_INSTRUCTIONS TO FOLLOW:_ Word for word, transcribe the records that follow.

Records from a data source
|---|
-- ==== Sys2Proof/Laws/PerInstr.lean ====
section
/-!
SUPPORT. Statements made for each instruction as syntax: its encoding decodes to it. The words of the decoder are read by one lemma
for each of its combinators and one for each operand code.
-/

namespace Sys2Proof.Laws.RoundTrip

/-- A well-formed instruction's class, major opcode and operand bits fit their fields and decode to it. -/
def Statement (i : Instr) : Prop :=
  ∀ k op x, i.parts = some (k, op, x) → i.wellFormed = true →
    op < 128 ∧ x < 1048576 ∧ (decodeParts k op x).toOption.map Decoded.instr = some i

theorem parts_eq {o : Option (Bool × Nat × Nat)} {k k' : Bool} {op op' x x' : Nat} (e : o = some (k, op, x))
    (h : o = some (k', op', x')) : k' = k ∧ op' = op ∧ x' = x := by
  rw [e] at h
  simp only [Option.some.injEq, Prod.mk.injEq] at h
  exact ⟨h.1.symm, h.2.1.symm, h.2.2.symm⟩

/-! ## The decoder's combinators -/

abbrev Res := Except Reason Decoded

theorem minor_yes {c : Prop} [Decidable c] {t e r : Res} (h : c) (g : t = r) : minor c t e = r := (if_pos h).trans g
theorem minor_no {c : Prop} [Decidable c] {t e r : Res} (h : ¬c) (g : e = r) : minor c t e = r := (if_neg h).trans g
theorem minor_past {y m n : Nat} {t e r : Res} (h : y = n) (d : n ≠ m) (g : e = r) : minor (y = m) t e = r :=
  minor_no (by rw [h]; exact d) g
theorem unless3_yes {c : Prop} [Decidable c] {t r : Res} (h : c) (g : t = r) : unless3 c t = r := (if_pos h).trans g
theorem unless4_yes {c : Prop} [Decidable c] {t r : Res} (h : c) (g : t = r) : unless4 c t = r := (if_pos h).trans g
theorem if_yes {c : Prop} [Decidable c] {t e r : Res} (h : c) (g : t = r) : (if c then t else e) = r := (if_pos h).trans g
theorem if_no {c : Prop} [Decidable c] {t e r : Res} (h : ¬c) (g : e = r) : (if c then t else e) = r := (if_neg h).trans g
theorem reserved_yes {α : Type} {o : Option α} {v : α} {t : α → Res} {r : Res} (h : o = some v) (g : t v = r) :
    reserved o t = r := by subst h; exact g

theorem finishAR {op x : Nat} {i : Instr} (e : rawAR op x = .ok (.plain i)) (hw : i.wellFormed = true) :
    (decodeParts true op x).toOption.map Decoded.instr = some i := by
  obtain ⟨h1, h2⟩ : i.rangeOk = true ∧ i.codesOk = true := by simpa [Instr.wellFormed] using hw
  simp [decodeParts, e, bind, Except.bind, checkWF, h1, h2, Except.toOption, Decoded.instr]
theorem finishCM {op x : Nat} {i : Instr} (e : rawCM op x = .ok (.plain i)) (hw : i.wellFormed = true) :
    (decodeParts false op x).toOption.map Decoded.instr = some i := by
  obtain ⟨h1, h2⟩ : i.rangeOk = true ∧ i.codesOk = true := by simpa [Instr.wellFormed] using hw
  simp [decodeParts, e, bind, Except.bind, checkWF, h1, h2, Except.toOption, Decoded.instr]
theorem finishLateCM {op x : Nat} {l : Late} (e : rawCM op x = .ok (.late l)) :
    (decodeParts false op x).toOption.map Decoded.instr = some l.instr := by
  simp [decodeParts, e, bind, Except.bind, checkWF, Except.toOption, Decoded.instr]

/-! ## Operand fields and codes -/

theorem fieldAt {n : Nat} {v : BitVec n} {y : Nat} (h : y % 2 ^ n = v.toNat) : BitVec.ofNat n y = v :=
  BitVec.eq_of_toNat_eq (by rw [BitVec.toNat_ofNat, h])
theorem bit_lt (p : Bool) : (if p = true then 1 else 0) < 2 := by split <;> decide
theorem bitAt {p : Bool} {y : Nat} (h : y = if p = true then 1 else 0) : decide (y = 1) = p := by
  subst h; cases p <;> rfl
theorem code3At {v : BitVec 3} {y : Nat} (h : y = v.toNat) : code3 y = some v := by
  subst h
  rw [code3, if_pos v.isLt]
  exact congrArg some (fieldAt (Nat.mod_eq_of_lt v.isLt))
theorem modeAt {c : AddrMode} {y : Nat} (h : y = c.code) : AddrMode.ofCode y = c := by subst h; cases c <;> rfl
theorem sizeAt {c : Size} {y : Nat} (h : y = c.code) : Size.ofCode y = c := by subst h; cases c <;> rfl
theorem size5At {c : Size} {y : Nat} (h : y = c.code) : Size.ofCode5 y = some c := by subst h; cases c <;> rfl
theorem scopeAt {c : Scope} {y : Nat} (h : y = c.code) : Scope.ofCode y = c := by subst h; cases c <;> rfl
theorem ewAt {c : EW} {y : Nat} (h : y = c.code) : EW.ofCode y = some c := by subst h; cases c <;> rfl
theorem rndAt {c : Rnd} {y : Nat} (h : y = c.code) : Rnd.ofCode y = some c := by subst h; cases c <;> rfl
theorem fmtAt {c : Fmt} {y : Nat} (h : y = c.code) : Fmt.ofCode y = some c := by subst h; cases c <;> rfl
theorem condAt {c : Cond} {y : Nat} (h : y = c.code) : Cond.ofCode y = some c := by subst h; cases c <;> rfl
theorem vcondAt {c : VCond} {y : Nat} (h : y = c.code) : VCond.ofCode y = some c := by subst h; cases c <;> rfl
theorem fcondAt {c : FCond} {y : Nat} (h : y = c.code) : FCond.ofCode y = some c := by subst h; cases c <;> rfl
theorem mode_lt (c : AddrMode) : c.code < 4 := by cases c <;> decide
theorem size_lt (c : Size) : c.code < 4 := by cases c <;> decide
theorem scope_lt (c : Scope) : c.code < 4 := by cases c <;> decide
theorem ew_lt (c : EW) : c.code < 3 := by cases c <;> decide
theorem rnd_lt (c : Rnd) : c.code < 5 := by cases c <;> decide
theorem fmt_lt (c : Fmt) : c.code < 20 := by cases c <;> decide
theorem cond_lt (c : Cond) : c.code < 10 := by cases c <;> decide
theorem vcond_lt (c : VCond) : c.code < 6 := by cases c <;> decide
theorem fcond_lt (c : FCond) : c.code < 7 := by cases c <;> decide

/-! ## The two commonest forms -/

theorem three {d a b : Reg} {x : Nat} (n : Nat) (hn : n < 32)
    (h : x = d.toNat * 32768 + a.toNat * 1024 + b.toNat * 32 + n) :
    x < 1048576 ∧ BitVec.ofNat 5 (x / 32768) = d ∧ BitVec.ofNat 5 (x / 1024) = a ∧ BitVec.ofNat 5 (x / 32) = b ∧ x % 32 = n := by
  have hd := d.isLt
  have ha := a.isLt
  have hb := b.isLt
  exact ⟨by omega, fieldAt (by omega), fieldAt (by omega), fieldAt (by omega), by omega⟩
theorem five {d a b : Reg} {m : BitVec 3} {e : EW} {x : Nat}
    (h : x = d.toNat * 32768 + a.toNat * 1024 + b.toNat * 32 + m.toNat * 4 + e.code) :
    x < 1048576 ∧ BitVec.ofNat 5 (x / 32768) = d ∧ BitVec.ofNat 5 (x / 1024) = a ∧ BitVec.ofNat 5 (x / 32) = b ∧
      BitVec.ofNat 3 (x / 4) = m ∧ EW.ofCode (x % 4) = some e := by
  have hd := d.isLt
  have ha := a.isLt
  have hb := b.isLt
  have hm := m.isLt
  have he := ew_lt e
  exact ⟨by omega, fieldAt (by omega), fieldAt (by omega), fieldAt (by omega), fieldAt (by omega), ewAt (by omega)⟩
|---|
_RESPONSE:_
-- ==== Sys2Proof/Laws/PerInstr.lean ====
section
/-!
SUPPORT. Statements made for each instruction as syntax: its encoding decodes to it. The words of the decoder are read by one lemma
for each of its combinators and one for each operand code.
-/

namespace Sys2Proof.Laws.RoundTrip

/-- A well-formed instruction's class, major opcode and operand bits fit their fields and decode to it. -/
def Statement (i : Instr) : Prop :=
  ∀ k op x, i.parts = some (k, op, x) → i.wellFormed = true →
    op < 128 ∧ x < 1048576 ∧ (decodeParts k op x).toOption.map Decoded.instr = some i

theorem parts_eq {o : Option (Bool × Nat × Nat)} {k k' : Bool} {op op' x x' : Nat} (e : o = some (k, op, x))
    (h : o = some (k', op', x')) : k' = k ∧ op' = op ∧ x' = x := by
  rw [e] at h
  simp only [Option.some.injEq, Prod.mk.injEq] at h
  exact ⟨h.1.symm, h.2.1.symm, h.2.2.symm⟩

/-! ## The decoder's combinators -/

abbrev Res := Except Reason Decoded

theorem minor_yes {c : Prop} [Decidable c] {t e r : Res} (h : c) (g : t = r) : minor c t e = r := (if_pos h).trans g
theorem minor_no {c : Prop} [Decidable c] {t e r : Res} (h : ¬c) (g : e = r) : minor c t e = r := (if_neg h).trans g
theorem minor_past {y m n : Nat} {t e r : Res} (h : y = n) (d : n ≠ m) (g : e = r) : minor (y = m) t e = r :=
  minor_no (by rw [h]; exact d) g
theorem unless3_yes {c : Prop} [Decidable c] {t r : Res} (h : c) (g : t = r) : unless3 c t = r := (if_pos h).trans g
theorem unless4_yes {c : Prop} [Decidable c] {t r : Res} (h : c) (g : t = r) : unless4 c t = r := (if_pos h).trans g
theorem if_yes {c : Prop} [Decidable c] {t e r : Res} (h : c) (g : t = r) : (if c then t else e) = r := (if_pos h).trans g
theorem if_no {c : Prop} [Decidable c] {t e r : Res} (h : ¬c) (g : e = r) : (if c then t else e) = r := (if_neg h).trans g
theorem reserved_yes {α : Type} {o : Option α} {v : α} {t : α → Res} {r : Res} (h : o = some v) (g : t v = r) :
    reserved o t = r := by subst h; exact g

theorem finishAR {op x : Nat} {i : Instr} (e : rawAR op x = .ok (.plain i)) (hw : i.wellFormed = true) :
    (decodeParts true op x).toOption.map Decoded.instr = some i := by
  obtain ⟨h1, h2⟩ : i.rangeOk = true ∧ i.codesOk = true := by simpa [Instr.wellFormed] using hw
  simp [decodeParts, e, bind, Except.bind, checkWF, h1, h2, Except.toOption, Decoded.instr]
theorem finishCM {op x : Nat} {i : Instr} (e : rawCM op x = .ok (.plain i)) (hw : i.wellFormed = true) :
    (decodeParts false op x).toOption.map Decoded.instr = some i := by
  obtain ⟨h1, h2⟩ : i.rangeOk = true ∧ i.codesOk = true := by simpa [Instr.wellFormed] using hw
  simp [decodeParts, e, bind, Except.bind, checkWF, h1, h2, Except.toOption, Decoded.instr]
theorem finishLateCM {op x : Nat} {l : Late} (e : rawCM op x = .ok (.late l)) :
    (decodeParts false op x).toOption.map Decoded.instr = some l.instr := by
  simp [decodeParts, e, bind, Except.bind, checkWF, Except.toOption, Decoded.instr]

/-! ## Operand fields and codes -/

theorem fieldAt {n : Nat} {v : BitVec n} {y : Nat} (h : y % 2 ^ n = v.toNat) : BitVec.ofNat n y = v :=
  BitVec.eq_of_toNat_eq (by rw [BitVec.toNat_ofNat, h])
theorem bit_lt (p : Bool) : (if p = true then 1 else 0) < 2 := by split <;> decide
theorem bitAt {p : Bool} {y : Nat} (h : y = if p = true then 1 else 0) : decide (y = 1) = p := by
  subst h; cases p <;> rfl
theorem code3At {v : BitVec 3} {y : Nat} (h : y = v.toNat) : code3 y = some v := by
  subst h
  rw [code3, if_pos v.isLt]
  exact congrArg some (fieldAt (Nat.mod_eq_of_lt v.isLt))
theorem modeAt {c : AddrMode} {y : Nat} (h : y = c.code) : AddrMode.ofCode y = c := by subst h; cases c <;> rfl
theorem sizeAt {c : Size} {y : Nat} (h : y = c.code) : Size.ofCode y = c := by subst h; cases c <;> rfl
theorem size5At {c : Size} {y : Nat} (h : y = c.code) : Size.ofCode5 y = some c := by subst h; cases c <;> rfl
theorem scopeAt {c : Scope} {y : Nat} (h : y = c.code) : Scope.ofCode y = c := by subst h; cases c <;> rfl
theorem ewAt {c : EW} {y : Nat} (h : y = c.code) : EW.ofCode y = some c := by subst h; cases c <;> rfl
theorem rndAt {c : Rnd} {y : Nat} (h : y = c.code) : Rnd.ofCode y = some c := by subst h; cases c <;> rfl
theorem fmtAt {c : Fmt} {y : Nat} (h : y = c.code) : Fmt.ofCode y = some c := by subst h; cases c <;> rfl
theorem condAt {c : Cond} {y : Nat} (h : y = c.code) : Cond.ofCode y = some c := by subst h; cases c <;> rfl
theorem vcondAt {c : VCond} {y : Nat} (h : y = c.code) : VCond.ofCode y = some c := by subst h; cases c <;> rfl
theorem fcondAt {c : FCond} {y : Nat} (h : y = c.code) : FCond.ofCode y = some c := by subst h; cases c <;> rfl
theorem mode_lt (c : AddrMode) : c.code < 4 := by cases c <;> decide
theorem size_lt (c : Size) : c.code < 4 := by cases c <;> decide
theorem scope_lt (c : Scope) : c.code < 4 := by cases c <;> decide
theorem ew_lt (c : EW) : c.code < 3 := by cases c <;> decide
theorem rnd_lt (c : Rnd) : c.code < 5 := by cases c <;> decide
theorem fmt_lt (c : Fmt) : c.code < 20 := by cases c <;> decide
theorem cond_lt (c : Cond) : c.code < 10 := by cases c <;> decide
theorem vcond_lt (c : VCond) : c.code < 6 := by cases c <;> decide
theorem fcond_lt (c : FCond) : c.code < 7 := by cases c <;> decide

/-! ## The two commonest forms -/

theorem three {d a b : Reg} {x : Nat} (n : Nat) (hn : n < 32)
    (h : x = d.toNat * 32768 + a.toNat * 1024 + b.toNat * 32 + n) :
    x < 1048576 ∧ BitVec.ofNat 5 (x / 32768) = d ∧ BitVec.ofNat 5 (x / 1024) = a ∧ BitVec.ofNat 5 (x / 32) = b ∧ x % 32 = n := by
  have hd := d.isLt
  have ha := a.isLt
  have hb := b.isLt
  exact ⟨by omega, fieldAt (by omega), fieldAt (by omega), fieldAt (by omega), by omega⟩
theorem five {d a b : Reg} {m : BitVec 3} {e : EW} {x : Nat}
    (h : x = d.toNat * 32768 + a.toNat * 1024 + b.toNat * 32 + m.toNat * 4 + e.code) :
    x < 1048576 ∧ BitVec.ofNat 5 (x / 32768) = d ∧ BitVec.ofNat 5 (x / 1024) = a ∧ BitVec.ofNat 5 (x / 32) = b ∧
      BitVec.ofNat 3 (x / 4) = m ∧ EW.ofCode (x % 4) = some e := by
  have hd := d.isLt
  have ha := a.isLt
  have hb := b.isLt
  have hm := m.isLt
  have he := ew_lt e
  exact ⟨by omega, fieldAt (by omega), fieldAt (by omega), fieldAt (by omega), fieldAt (by omega), ewAt (by omega)⟩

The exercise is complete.